- _Instructions to follow_:
Say how many lines in the entries hold the word "anyReg", and reply with that number only.

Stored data
/-- r/m 100b announces a sib byte (R89), so that what refuses the sib byte refuses the operand. -/
theorem takeRM_of_takeSib_reject {mod : BitVec 2} (reg : BitVec 3) {bs : List Byte} {r : Reject} (hmod : mod ≠ 3#2)
    (h : takeSib mod bs = .reject r) : takeRM .a32 anyReg (packFields mod reg 4 :: bs) = .reject r := by
  simp [takeRM, anyReg, takeOperand, takeMem32, hmod, h, Parse.map]

namespace Machine

/-! ## Offset and segment -/

@[simp] theorem add_disp16_none (w : BitVec 16) : w + Disp16.value .none = w := BitVec.add_zero w

@[simp] theorem add_disp32_none (w : Word) : w + Disp32.value .none = w := BitVec.add_zero w

/-- A scale multiplies by the power of two its code names (R87). -/
theorem Scale.factor_eq_pow (sc : Scale) : Scale.factor sc = 2 ^ sc.code.toNat := by cases sc <;> rfl

/-- The rows of R88 with registers: what the bytes are read as, its offset and its segment. -/
theorem operand_base16 (s : State) (p : Prefixes) (reg : BitVec 3) (b : Base16) (d : Disp16) (rest : List Byte)
    (h : (Mem.base16 b d).wf = true) :
    ∃ m, takeRM .a16 anyReg (packFields d.mod reg b.code :: d.encode ++ rest) = .ok (reg, .mem m) rest ∧
      s.ea m = (s.base16 b + Disp16.value d).setWidth 32 ∧
      memSeg p m = p.seg.getD (if b.code = 2 ∨ b.code = 3 ∨ b.code = 6 then .ss else .ds) := by
  refine ⟨_, takeRM_encode_mem (.base16 b d) reg rest h, rfl, ?segment⟩
  cases b <;> rfl

/-- The rows of R89 with a register: what the bytes are read as, its offset and its segment. -/
theorem operand_base32 (s : State) (p : Prefixes) (reg : BitVec 3) (r : Reg) (d : Disp32) (rest : List Byte)
    (h : (Mem.base32 r d).wf = true) :
    ∃ m, takeRM .a32 anyReg (packFields d.mod reg r.code :: d.encode ++ rest) = .ok (reg, .mem m) rest ∧
      s.ea m = s.x r + Disp32.value d ∧ memSeg p m = p.seg.getD (if r = .ebp then .ss else .ds) := by
  refine ⟨_, takeRM_encode_mem (.base32 r d) reg rest h, rfl, ?segment⟩
  cases r with
  | esp => cases h
  | _ => rfl

/-- The rows of R90 with a base register: what the bytes are read as, its offset and its segment. -/
theorem operand_sib (s : State) (p : Prefixes) (reg : BitVec 3) (sc : Scale) (ix b : Reg) (d : Disp32)
    (rest : List Byte) (h : (Mem.sib sc ix b d).wf = true) :
    ∃ m, takeRM .a32 anyReg (packFields d.mod reg 4 :: packFields sc.code ix.code b.code :: d.encode ++ rest) =
        .ok (reg, .mem m) rest ∧
      s.ea m = s.x b + s.scaledIndex sc ix + Disp32.value d ∧
      memSeg p m = p.seg.getD (if b = .esp ∨ b = .ebp then .ss else .ds) := by
  refine ⟨_, takeRM_encode_mem (.sib sc ix b d) reg rest h, rfl, ?segment⟩
  cases b <;> rfl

- _Result of the task_:
5